И не приезжает. А все начальство, от СУ до главка, звонит Аксиоме, ругает: у нее, мол, систематический простой машин.
Почему, когда на площадку прибывает какой-нибудь проверяющий, он уже заранее уверен, что прораб в чем-то виноват? Не может быть, чтобы на стройке все было в порядке! От одной этой мысли он принимает осуждающий, пренебрежительный тон, чувствует себя в роли следователя, а на прораба смотрит как на правонарушителя. Попробовал бы он себя так вести на заводе! Его бы просто не пустили в цех.
Почему, наконец, иная организация, обязанная снабжать стройку, считает, что делает прорабу кровное одолжение? Позвонишь раньше, напомнишь: на исходе детали, песок, пакля… Иронически спросят: «Пока есть?» — «Есть, но…» Перебивают: «Ну так стройте, а когда не будет, позвоните». Позвонишь позже: «Давайте детали, стала стройка». Но иронический диспетчер уж сменился, а другой резонно спрашивает: «Почему молчали раньше?..»
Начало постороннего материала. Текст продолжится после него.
-- ==== Sys2Proof/Laws/Operands.lean ====
section
/-! SUPPORT. The addressing-mode resolver and the operand cycles, field by field: what they change (PC, the trace, and for the
write class memory) and that they change nothing else. -/

namespace Sys2Proof.Machine

variable (s : State) (m : MemOperand) (op : Byte)

/-- Reads and fetches before it do not change where an operand is. -/
@[simp] theorem effectiveAddress_begin : effectiveAddress m (s.begin op) = effectiveAddress m s := by cases m <;> rfl
@[simp] theorem baseAddress_begin : baseAddress m (s.begin op) = baseAddress m s := by cases m <;> rfl
@[simp] theorem unfixedAddress_begin : unfixedAddress m (s.begin op) = unfixedAddress m s := by cases m <;> rfl
@[simp] theorem pageCrossed_begin : pageCrossed m (s.begin op) = pageCrossed m s := by cases m <;> rfl
@[simp] theorem index16_begin : index16 m (s.begin op) = index16 m s := by cases m <;> rfl

/-- A mode without a 16-bit index never reports a crossing (R125). -/
theorem pageCrossed_of_not_indexed {m : MemOperand} {s : State} (h : index16 m s = none) : pageCrossed m s = false := by
  cases m <;> simp_all [pageCrossed, effectiveAddress, index16]

@[simp] theorem resolve_st : (resolve m s).st = addressCycles m s := rfl
@[simp] theorem resolve_base : (resolve m s).base = baseAddress m s := rfl
@[simp] theorem resolve_ea : (resolve m s).ea = effectiveAddress m s := rfl
@[simp] theorem resolve_unfixed : (resolve m s).unfixed = unfixedAddress m s := rfl
@[simp] theorem resolve_crossed : (resolve m s).crossed = pageCrossed m s := rfl
@[simp] theorem resolve_fixup : (resolve m s).fixup = (index16 m s).isSome := rfl

@[simp] theorem addressCycles_a : (addressCycles m s).a = s.a := by cases m <;> rfl
@[simp] theorem addressCycles_x : (addressCycles m s).x = s.x := by cases m <;> rfl
@[simp] theorem addressCycles_y : (addressCycles m s).y = s.y := by cases m <;> rfl
@[simp] theorem addressCycles_sp : (addressCycles m s).sp = s.sp := by cases m <;> rfl
@[simp] theorem addressCycles_flags : (addressCycles m s).flags = s.flags := by cases m <;> rfl
@[simp] theorem addressCycles_halted : (addressCycles m s).halted = s.halted := by cases m <;> rfl
@[simp] theorem addressCycles_nmiPrev : (addressCycles m s).nmiPrev = s.nmiPrev := by cases m <;> rfl
@[simp] theorem addressCycles_nmiPending : (addressCycles m s).nmiPending = s.nmiPending := by cases m <;> rfl
@[simp] theorem addressCycles_iPoll : (addressCycles m s).iPoll = s.iPoll := by cases m <;> rfl
@[simp] theorem addressCycles_pollOk : (addressCycles m s).pollOk = s.pollOk := by cases m <;> rfl
@[simp] theorem addressCycles_mem : (addressCycles m s).mem = s.mem := by cases m <;> rfl
@[simp] theorem addressCycles_readOnly : (addressCycles m s).readOnly = s.readOnly := by cases m <;> rfl
@[simp] theorem addressCycles_config : (addressCycles m s).config = s.config := by cases m <;> rfl
@[simp] theorem addressCycles_irqLine : (addressCycles m s).irqLine = s.irqLine := by cases m <;> rfl
@[simp] theorem addressCycles_nmiLine : (addressCycles m s).nmiLine = s.nmiLine := by cases m <;> rfl
@[simp] theorem addressCycles_host : (addressCycles m s).host = s.host := by cases m <;> rfl
@[simp] theorem addressCycles_outcome : (addressCycles m s).outcome = s.outcome := by cases m <;> rfl
@[simp] theorem addressCycles_event : (addressCycles m s).event = s.event := by cases m <;> rfl
@[simp] theorem addressCycles_cycles : (addressCycles m s).cycles = s.cycles := by cases m <;> rfl
@[simp] theorem addressCycles_peek (w : Word) : (addressCycles m s).peek w = s.peek w := by cases m <;> rfl
@[simp] theorem addressCycles_writable (w : Word) : (addressCycles m s).writable w = s.writable w := by cases m <;> rfl
@[simp] theorem addressCycles_busWrite (w : Word) (v : Byte) : (addressCycles m s).busWrite w v = s.busWrite w v := by
  cases m <;> rfl
/-- PC advances past the operand bytes (R110). -/
theorem addressCycles_pc : (addressCycles m s).pc = s.pc + BitVec.ofNat 16 m.mode.operandBytes := by
  cases m <;> simp [addressCycles, MemOperand.mode, Mode.operandBytes, State.pointerCycles, BitVec.add_assoc]
/-- The bus cycles of the address part: the operand bytes, then the mode's reads (R117 to R122). -/
theorem addressCycles_trace :
    (addressCycles m s).trace = s.trace ++ streamReads s.pc m.bytes ++ s.addressReads m := by
  cases m <;> simp [addressCycles, MemOperand.bytes, streamReads, State.addressReads, State.pointerCycles, State.rd]

@[simp] theorem readOperand_a : (resolve m s).readOperand.2.a = s.a := by
  unfold Resolved.readOperand; split <;> simp
@[simp] theorem readOperand_x : (resolve m s).readOperand.2.x = s.x := by
  unfold Resolved.readOperand; split <;> simp
@[simp] theorem readOperand_y : (resolve m s).readOperand.2.y = s.y := by
  unfold Resolved.readOperand; split <;> simp
@[simp] theorem readOperand_sp : (resolve m s).readOperand.2.sp = s.sp := by
  unfold Resolved.readOperand; split <;> simp
@[simp] theorem readOperand_flags : (resolve m s).readOperand.2.flags = s.flags := by
  unfold Resolved.readOperand; split <;> simp
@[simp] theorem readOperand_halted : (resolve m s).readOperand.2.halted = s.halted := by
  unfold Resolved.readOperand; split <;> simp
@[simp] theorem readOperand_nmiPrev : (resolve m s).readOperand.2.nmiPrev = s.nmiPrev := by
  unfold Resolved.readOperand; split <;> simp
@[simp] theorem readOperand_nmiPending : (resolve m s).readOperand.2.nmiPending = s.nmiPending := by
  unfold Resolved.readOperand; split <;> simp
@[simp] theorem readOperand_iPoll : (resolve m s).readOperand.2.iPoll = s.iPoll := by
  unfold Resolved.readOperand; split <;> simp
@[simp] theorem readOperand_pollOk : (resolve m s).readOperand.2.pollOk = s.pollOk := by
  unfold Resolved.readOperand; split <;> simp
@[simp] theorem readOperand_mem : (resolve m s).readOperand.2.mem = s.mem := by
  unfold Resolved.readOperand; split <;> simp
@[simp] theorem readOperand_readOnly : (resolve m s).readOperand.2.readOnly = s.readOnly := by
  unfold Resolved.readOperand; split <;> simp
@[simp] theorem readOperand_config : (resolve m s).readOperand.2.config = s.config := by
  unfold Resolved.readOperand; split <;> simp
@[simp] theorem readOperand_irqLine : (resolve m s).readOperand.2.irqLine = s.irqLine := by
  unfold Resolved.readOperand; split <;> simp
@[simp] theorem readOperand_nmiLine : (resolve m s).readOperand.2.nmiLine = s.nmiLine := by
  unfold Resolved.readOperand; split <;> simp
@[simp] theorem readOperand_host : (resolve m s).readOperand.2.host = s.host := by
  unfold Resolved.readOperand; split <;> simp
@[simp] theorem readOperand_outcome : (resolve m s).readOperand.2.outcome = s.outcome := by
  unfold Resolved.readOperand; split <;> simp
@[simp] theorem readOperand_event : (resolve m s).readOperand.2.event = s.event := by
  unfold Resolved.readOperand; split <;> simp
@[simp] theorem readOperand_cycles : (resolve m s).readOperand.2.cycles = s.cycles := by
  unfold Resolved.readOperand; split <;> simp
@[simp] theorem readOperand_peek (w : Word) : (resolve m s).readOperand.2.peek w = s.peek w := by
  unfold Resolved.readOperand; split <;> simp
/-- The operand of the read class is the byte at the effective address (R112). -/
@[simp] theorem readOperand_value : (resolve m s).readOperand.1 = s.peek (effectiveAddress m s) := by
  unfold Resolved.readOperand; split <;> simp
@[simp] theorem readOperand_pc : (resolve m s).readOperand.2.pc = s.pc + BitVec.ofNat 16 m.mode.operandBytes := by
  unfold Resolved.readOperand; split <;> simp [addressCycles_pc]
/-- The bus cycles of the read class (R120, R122): the uncorrected address first when the page is crossed. -/
theorem readOperand_trace :
    (resolve m s).readOperand.2.trace = s.trace ++ streamReads s.pc m.bytes ++ s.addressReads m ++
      (if pageCrossed m s then [s.rd (unfixedAddress m s)] else []) ++ [s.rd (effectiveAddress m s)] := by
  unfold Resolved.readOperand; split <;> simp_all [addressCycles_trace, State.rd]

@[simp] theorem fixupRead_a : (resolve m s).fixupRead.a = s.a := by
  unfold Resolved.fixupRead; split <;> simp
@[simp] theorem fixupRead_x : (resolve m s).fixupRead.x = s.x := by
  unfold Resolved.fixupRead; split <;> simp
@[simp] theorem fixupRead_y : (resolve m s).fixupRead.y = s.y := by
  unfold Resolved.fixupRead; split <;> simp
@[simp] theorem fixupRead_sp : (resolve m s).fixupRead.sp = s.sp := by
  unfold Resolved.fixupRead; split <;> simp
@[simp] theorem fixupRead_flags : (resolve m s).fixupRead.flags = s.flags := by
  unfold Resolved.fixupRead; split <;> simp
@[simp] theorem fixupRead_halted : (resolve m s).fixupRead.halted = s.halted := by
  unfold Resolved.fixupRead; split <;> simp
@[simp] theorem fixupRead_nmiPrev : (resolve m s).fixupRead.nmiPrev = s.nmiPrev := by
  unfold Resolved.fixupRead; split <;> simp
@[simp] theorem fixupRead_nmiPending : (resolve m s).fixupRead.nmiPending = s.nmiPending := by
  unfold Resolved.fixupRead; split <;> simp
@[simp] theorem fixupRead_iPoll : (resolve m s).fixupRead.iPoll = s.iPoll := by
  unfold Resolved.fixupRead; split <;> simp
@[simp] theorem fixupRead_pollOk : (resolve m s).fixupRead.pollOk = s.pollOk := by
  unfold Resolved.fixupRead; split <;> simp
@[simp] theorem fixupRead_mem : (resolve m s).fixupRead.mem = s.mem := by
  unfold Resolved.fixupRead; split <;> simp
@[simp] theorem fixupRead_readOnly : (resolve m s).fixupRead.readOnly = s.readOnly := by
  unfold Resolved.fixupRead; split <;> simp
@[simp] theorem fixupRead_config : (resolve m s).fixupRead.config = s.config := by
  unfold Resolved.fixupRead; split <;> simp
@[simp] theorem fixupRead_irqLine : (resolve m s).fixupRead.irqLine = s.irqLine := by
  unfold Resolved.fixupRead; split <;> simp
@[simp] theorem fixupRead_nmiLine : (resolve m s).fixupRead.nmiLine = s.nmiLine := by
  unfold Resolved.fixupRead; split <;> simp
@[simp] theorem fixupRead_host : (resolve m s).fixupRead.host = s.host := by
  unfold Resolved.fixupRead; split <;> simp
@[simp] theorem fixupRead_outcome : (resolve m s).fixupRead.outcome = s.outcome := by
  unfold Resolved.fixupRead; split <;> simp
@[simp] theorem fixupRead_event : (resolve m s).fixupRead.event = s.event := by
  unfold Resolved.fixupRead; split <;> simp
@[simp] theorem fixupRead_cycles : (resolve m s).fixupRead.cycles = s.cycles := by
  unfold Resolved.fixupRead; split <;> simp
@[simp] theorem fixupRead_peek (w : Word) : (resolve m s).fixupRead.peek w = s.peek w := by
  unfold Resolved.fixupRead; split <;> simp
@[simp] theorem fixupRead_writable (w : Word) : (resolve m s).fixupRead.writable w = s.writable w := by
  unfold Resolved.fixupRead; split <;> simp
@[simp] theorem fixupRead_busWrite (w : Word) (v : Byte) : (resolve m s).fixupRead.busWrite w v = s.busWrite w v := by
  unfold Resolved.fixupRead; split <;> simp
@[simp] theorem fixupRead_pc : (resolve m s).fixupRead.pc = s.pc + BitVec.ofNat 16 m.mode.operandBytes := by
  unfold Resolved.fixupRead; split <;> simp [addressCycles_pc]
/-- The bus cycles of the write and read-modify-write classes before the operand (R120, R122). -/
theorem fixupRead_trace :
    (resolve m s).fixupRead.trace =
      s.trace ++ streamReads s.pc m.bytes ++ s.addressReads m ++ s.fixupReads m := by
  unfold Resolved.fixupRead State.fixupReads; split <;> simp_all [addressCycles_trace, State.rd]

@[simp] theorem writeOperand_eq (v : Byte) :
    (resolve m s).writeOperand v = (resolve m s).fixupRead.memWrite (effectiveAddress m s) v := rfl

/-- The read-modify-write class in terms of its parts (R112): `f` gets the byte at the effective address and a state in
which it has been written back. -/
theorem modifyOperand_eq (f : Byte → State → Byte × State) :
    (resolve m s).modifyOperand f =
      (let v := s.peek (effectiveAddress m s)
       let t := ((resolve m s).fixupRead.readCycle (effectiveAddress m s)).memWrite (effectiveAddress m s) v
       (f v t).2.memWrite (effectiveAddress m s) (f v t).1) := by
  simp [Resolved.modifyOperand]

end Sys2Proof.Machine
end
Разве так себя ведут поставщики завода?!
Аксиома хочет понять, отчего это так повелось? Может, на заводах более важная продукция? Нет, сейчас важнее жилья, пожалуй, ничего нет. Может, профессия строителя считается неуважаемой?
Тоже нет. Во всех газетах лозунгах, речах работа строителей оценивается чуть ли не как героическая, во всяком случае важная. Так в чем же дело?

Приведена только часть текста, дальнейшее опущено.